Von Willebrand disease (VWD) is a bleeding disorder caused by having too little von Willebrand factor (VWF) protein or VWF that doesn’t work well. VWF makes platelets stick together and carries the clotting factor VIII. VWD is the most common of all inherited bleeding disorders and occurs in males and females.

People with VWD can have prolonged bleeding, easy bruising and bigger bruises, nosebleeds,or bleeding with dental work or surgery. Girls often have heavy menstrual periods. Sometimes the symptoms are very mild, and some people with VWD do not even know they have it.

It can take a long time to diagnose VWD because the lab tests needed can vary with time and can be affected by many things, such as illness, hormones and stress. So, tests may be repeated a few times to be sure whether or not you have VWD.

There are three types of VWD, based on the amount of VW factor protein and how well it works. Often, additional tests are needed to determine the type of VWD a person has. Most people have type 1, which is the mildest type. Type 2 and type 3 are less common.

How is it treated?

Treatment is important to prevent bleeding with any surgery, before pulling any teeth, and to help control heavy periods or nosebleeds. Treatment depends on the type of VWD, type of procedure, and location and amount of bleeding. Here are treatments and how they work:

  • DDAVP (Desmopressin) releases the VW factor stored in your cells and raises the level to stop or prevent bleeding. It is given through a vein (IV) or by a nasal spray (Stimate). To make sure that DDAVP works for you, a DDAVP trial is needed to measure VWF levels before and after a DDAVP dose.
  • Aminocaproic acid (Amicar) and Tranexamic acid are medicines taken by mouth that work for some types of bleeding by stopping the clot from breaking down too soon.
  • Plasma-derived VWF replacement products (Humate P™ and Alphanate™) are given by IV for those with type 3, some type 2, or for those with type 1 for major surgery or who don’t respond to DDAVP.
  • Hormonal therapy, or birth control pills, can help girls with heavy menstrual bleeding by increasing the VW factor and factor VIII in their blood and regulating their cycles.

What you should do:

Be sure to ask questions at your clinic appointment, or call the nurses any time.
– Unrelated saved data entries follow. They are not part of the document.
-- ==== Sys2Proof/Tests/Slice0.lean ====
section
/-! SUPPORT. Tests on fixed values. Words of the spec's own examples decode; an ill-formed term for each check of
WellFormed is refused; single steps give what the spec's tables give; every statement of the obligations that has
hypotheses has a state that meets them. -/

open Sys2Proof Sys2Proof.Machine

namespace Sys2Proof.Tests

set_option maxRecDepth 20000
set_option exponentiation.threshold 600

/-! ## A small state -/

/-- Thread 0 of job 1 in U mode, at address 0x1000, with every cause delegated to a handler at 0x2000. -/
def thread : Ctx :=
  { Ctx.reset with
    inst := true, job := 1, pc := 0x1000, wait := .ready 0,
    ctl := { Ctrl.reset with tdeleg := BitVec.allOnes 64, thandler := 0x2000 } }

/-- Core 0 belongs to job 1 with a local store of 32 KiB, and thread 0 holds position 0. -/
def small : State :=
  { State.reset with
    cycle := 8, turn := false, cur := 0, ctx := thread,
    cores := [(0, { Core.reset with job := some 1, slices := 2, holders := (Vector.replicate 8 none).set 0 (some 0) })],
    clusters := [(0, { Cluster.reset with job := some 1, cleared := true })] }

/-- Registers with given values. -/
def withRegs (s : State) (l : List (GReg × Word)) : State := l.foldl (fun s x => s.setG x.1 x.2 false) s
def withVecs (s : State) (l : List (VIdx × VReg)) : State := l.foldl (fun s x => s.setV x.1 x.2) s
def withCtx (s : State) (f : Ctx → Ctx) : State := { s with ctx := f s.ctx }
def absentG (s : State) (r : GReg) : State := s.modRegs fun x => { x with gPres := setBit x.gPres r.val false }
def inMode (s : State) (m : BitVec 2) : State := s.modCtl fun c => { c with mode := m }

/-- What a step gives: a next state with the property. -/
def gives (r : Res) (p : State → Bool) : Bool := match r with | .next t => p t | _ => false

/-- The local window's address of an offset (R117). -/
def here (off : Nat) : Word := BitVec.ofNat 64 (0xFFFF_FFFF_FFF0_0000 + off)


/-- An address check that answers a value. -/
def okIs {ε α : Type} [DecidableEq α] (e : Except ε α) (v : α) : Bool := match e with | .ok x => x == v | .error _ => false
theorem okIs_spec {ε α : Type} [DecidableEq α] (e : Except ε α) (v : α) (h : okIs e v = true) : e = .ok v := by
  cases e <;> simp_all [okIs]
/-! ## Ill-formed terms, one for each check of WellFormed -/

theorem test_wf_shift : (Instr.shlImm 1 2 64).wellFormed = false ∧ (Instr.sarImm32 1 2 64).wellFormed = false ∧
    (Instr.shrImm 1 2 63).wellFormed = true := by decide
theorem test_wf_bitField : (Instr.bfxUnsigned 1 2 60 5).wellFormed = false ∧ (Instr.bfi 1 2 0 0).wellFormed = false ∧
    (Instr.bfxSigned 1 2 0 65).wellFormed = false ∧ (Instr.bfi 1 2 60 4).wellFormed = true := by decide
theorem test_wf_crIndex : (Instr.rdcr 1 0x015).wellFormed = false ∧ (Instr.wrcr 1 0x030).wellFormed = false ∧
    (Instr.rdcr 1 0x02F).wellFormed = true := by decide
theorem test_wf_lpset : (Instr.lpset 0 1 1).wellFormed = false ∧ (Instr.lpset 0 1 257).wellFormed = false ∧
    (Instr.lpset 0 1 256).wellFormed = true := by decide
theorem test_wf_index : (Instr.ld ⟨1, 2, 3, .w, false, .pd, .plain, .core, 0, 4⟩).wellFormed = false := by decide
theorem test_wf_loadSign : (Instr.ld ⟨1, 2, 0, .d, true, .pd, .plain, .core, 0, 4⟩).wellFormed = false := by decide
theorem test_wf_storeSign : (Instr.st ⟨1, 2, 0, .w, true, .pd, .plain, .core, 0, 4⟩).wellFormed = false := by decide
theorem test_wf_reclaim : (Instr.reclaimStore ⟨1, 2, 0, .w, true, .pd, .plain, .core, 0, 4⟩).wellFormed = false ∧
    (Instr.reclaimStore ⟨1, 2, 0, .w, true, .unc, .plain, .core, 0, 4⟩).wellFormed = true := by decide
theorem test_wf_fullEmpty : (Instr.ldfe ⟨1, 2, 0, .h, false, .pd, .plain, .core, 0, 4⟩).wellFormed = false ∧
    (Instr.ldff ⟨1, 2, 0, .d, true, .pd, .plain, .core, 0, 4⟩).wellFormed = false ∧
    (Instr.stfe ⟨1, 2, 0, .b, false, .pd, .plain, .core, 0, 4⟩).wellFormed = false ∧
    (Instr.stfe ⟨1, 2, 0, .w, true, .pd, .plain, .core, 0, 4⟩).wellFormed = false := by decide
theorem test_wf_feset : (Instr.feset ⟨1, 2, 0, .w, false, .pd, .plain, .core, 0, 0⟩ true).wellFormed = false ∧
    (Instr.feset ⟨0, 2, 0, .w, false, .pd, .plain, .core, 0, 4⟩ true).wellFormed = false ∧
    (Instr.feset ⟨0, 2, 0, .b, false, .pd, .plain, .core, 0, 0⟩ true).wellFormed = false := by decide
theorem test_wf_atomic : (Instr.amoAdd ⟨1, 2, 3, 4, .h, .pd, .plain, .core, 0⟩).wellFormed = false ∧
    (Instr.cas ⟨1, 2, 3, 4, .w, .pd, .plain, .core, 1⟩ 0).wellFormed = false := by decide
theorem test_wf_fence : (Instr.fenceAcq .die false 6).wellFormed = false ∧ (Instr.fenceAcq .die true 6).wellFormed = true := by
  decide
theorem test_wf_lineForms : (Instr.cflush 1 2 .core 0 4).wellFormed = false ∧ (Instr.ptouch 1 2 0 4).wellFormed = false := by
  decide
theorem test_wf_rput : (Instr.rputG 1 2 3 4).wellFormed = false ∧ (Instr.rputV 1 0 3 4).wellFormed = true := by decide
theorem test_wf_pclr : (Instr.pclrG 0).wellFormed = false := by decide
theorem test_wf_rounding : (Instr.vadd ⟨0, false, 6, false⟩ 1 2 3).wellFormed = false ∧
    (Instr.vmul ⟨0, false, 0, true⟩ 1 2 3).wellFormed = false ∧ (Instr.vdiv ⟨0, false, 6, true⟩ 1 2 3).wellFormed = false ∧
    (Instr.vmin ⟨0, false, 1, true⟩ 1 2 3).wellFormed = false ∧ (Instr.vand ⟨0, false, 0, true⟩ 1 2 3).wellFormed = false ∧
    (Instr.vfma ⟨0, false, 7, false⟩ 1 2 3 4).wellFormed = false ∧ (Instr.vnot ⟨0, false, 1, false⟩ 1 2).wellFormed = false ∧
    (Instr.vrcp ⟨0, false, 0, true⟩ 1 2).wellFormed = false ∧ (Instr.vabd ⟨0, false, 5, true⟩ 1 2 3).wellFormed = true := by
  decide
theorem test_wf_compare : (Instr.vcmpLt ⟨0, false, 0, true⟩ 0 1 2).wellFormed = false ∧
    (Instr.vcmpLt ⟨0, false, 1, false⟩ 1 1 2).wellFormed = false := by decide
theorem test_wf_tags : (Instr.vcvt ⟨0, false, 0, false⟩ 16 1 2).wellFormed = false ∧ (Instr.vtag 23 1 2).wellFormed = false ∧
    (Instr.vtag 7 1 2).wellFormed = false ∧ (Instr.vsplat ⟨0, false, 0, false⟩ 0 1 2).wellFormed = false := by decide
theorem test_wf_vbfpn : (Instr.vbfpn 6 1 2 8 0).wellFormed = false ∧ (Instr.vbfpn 0 1 2 1 0).wellFormed = false ∧
    (Instr.vbfpn 0 1 2 8 2).wellFormed = false ∧ (Instr.vbfpn 0 1 2 8 1).wellFormed = true := by decide
theorem test_wf_crossLane : (Instr.vperm ⟨1, true, 0, false⟩ 1 2 3).wellFormed = false ∧
    (Instr.vslide ⟨1, false, 0, false⟩ 1 2 64).wellFormed = false ∧
    (Instr.vrot ⟨1, false, 0, false⟩ 1 2 (BitVec.ofInt 17 (-64))).wellFormed = false ∧
    (Instr.vredAdd ⟨0, true, 0, false⟩ 1 2).wellFormed = false ∧ (Instr.vredAnd ⟨0, false, 0, true⟩ 1 2).wellFormed = false ∧
    (Instr.vscanMin ⟨0, false, 2, false⟩ 1 2).wellFormed = false := by decide
theorem test_wf_predicate : (Instr.pand 0 1 2).wellFormed = false ∧ (Instr.pset 0 1).wellFormed = false := by decide
theorem test_wf_vectorMemory : (Instr.vld ⟨⟨0, false, 0, false⟩, 1, 2, .pd, .plain, .core, 0⟩ 3 8).wellFormed = false ∧
    (Instr.vld ⟨⟨1, false, 0, false⟩, 1, 2, .pd, .plain, .core, 0⟩ 3 18).wellFormed = false ∧
    (Instr.vld ⟨⟨0, false, 0, false⟩, 1, 2, .pd, .plain, .core, 0⟩ 0 5).wellFormed = false ∧
    (Instr.vst ⟨⟨0, false, 1, false⟩, 1, 2, .pd, .plain, .core, 0⟩ 0).wellFormed = false ∧
    (Instr.vldw ⟨⟨0, false, 0, false⟩, 1, 2, .pd, .plain, .core, 0⟩ 0 8).wellFormed = false ∧
    (Instr.vgather ⟨⟨0, false, 0, false⟩, 1, 2, .pd, .plain, .core, 0⟩ 3 13).wellFormed = false ∧
    (Instr.vscatter ⟨⟨0, false, 0, true⟩, 1, 2, .pd, .plain, .core, 0⟩ 3).wellFormed = false := by decide
theorem test_wf_mma : (Instr.mma ⟨0, 1, 2, 3, 4, false, false, 8, 3, 8, 8, 0⟩).wellFormed = false ∧
    (Instr.mma ⟨0, 1, 2, 3, 0, false, false, 8, 4, 8, 8, 0⟩).wellFormed = false ∧
    (Instr.mma ⟨0, 1, 2, 3, 0, false, false, 1, 3, 8, 8, 0⟩).wellFormed = false ∧
    (Instr.mma ⟨0, 1, 2, 3, 0, false, false, 8, 3, 65, 8, 0⟩).wellFormed = false ∧
    (Instr.mma ⟨0, 1, 2, 3, 0, false, false, 8, 3, 64, 9, 0⟩).wellFormed = false := by decide
theorem test_wf_acst : (Instr.acst 0 1 2 0 10 256).wellFormed = false ∧ (Instr.acst 0 1 2 3 8 256).wellFormed = false ∧
    (Instr.acst 0 1 2 0 8 252).wellFormed = false ∧ (Instr.acst 0 1 2 0 8 258).wellFormed = false ∧
    (Instr.acst 0 1 2 3 22 64).wellFormed = true := by decide
theorem test_wf_copy : (Instr.cpy 1 2 3 4 ⟨6, 0, false, false, 0⟩).wellFormed = false ∧
    (Instr.cpy 1 2 3 4 ⟨0, 0, true, true, 0⟩).wellFormed = false ∧ (Instr.cpy 1 2 3 4 ⟨0, 0, false, false, 1⟩).wellFormed = false ∧
    (Instr.btwalk 1 2 3 4 ⟨0, 1, 3, 0, 1⟩).wellFormed = false ∧ (Instr.btwalk 1 2 3 4 ⟨0, 1, 0, 0, 0⟩).wellFormed = false := by
  decide
theorem test_wf_cache : (Instr.vcdef 1 5 ⟨17, 1, 0, 0⟩).wellFormed = false ∧ (Instr.vcdef 1 5 ⟨1, 1, 0, 0⟩).wellFormed = false ∧
    (Instr.vcdef 1 5 ⟨16, 0, 0, 0⟩).wellFormed = false ∧ (Instr.vcset 2 1 5 ⟨16, 1, 7, 1⟩).wellFormed = false ∧
    (Instr.vcbind 0 1 5 0).wellFormed = false ∧ (Instr.vcstat 1 1 5).wellFormed = false := by decide
theorem test_wf_spawn : (Instr.spawn 1 2 3 4 true 0).wellFormed = false := by decide

/-! ## Words, field by field (R26, R37 to R49) -/

/-- The lower 64 bits of a word by its fields (R26): L, OP, PG, D, A, B, C, MINOR, MOD, IMM17. -/
def word (l op pg d a b c minor md imm : Nat) : Nat :=
  l + op * 2 ^ 2 + pg * 2 ^ 10 + d * 2 ^ 14 + a * 2 ^ 19 + b * 2 ^ 24 + c * 2 ^ 29 + minor * 2 ^ 34 + md * 2 ^ 42 + imm * 2 ^ 47

/-- What the decoder reads from a word of n bytes. -/
noncomputable def reads (n w : Nat) : Except DecodeError (Instr × List Byte) := decodeBytes (bytesOfNat n w)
Our team of doctors, nurses and social workers are all here to help you. Just ask us!

  1. Learn more about VWD by reading the booklets you received in clinic and check out reputable websites like www.hemophilia.org. Click on the VWD sidebar on the home page.
  2. Visit CHOP’s Hematology Clinic at least once a year. Put our phone numbers in your cell phone so you can reach us quickly. The nurse’s number during business hours is 215-590-2199. For emergencies outside business hours, call 215-590-1000 and ask the operator to page the hematologist on call.
  3. Talk to the team in clinic if you have questions or any bleeding. Let us know at least two weeks before any procedure so we can develop a plan and help you get the medicines you need.
  4. Learn how to prevent and treat bleeding, and about the type and dose of medicine you use.
  5. Stay physically active and fit. Participate in sports and gym class. We do not recommend high-risk contact sports like football, but most kids with VWD enjoy many other sports like bike riding (with a helmet!), running and just having fun with friends.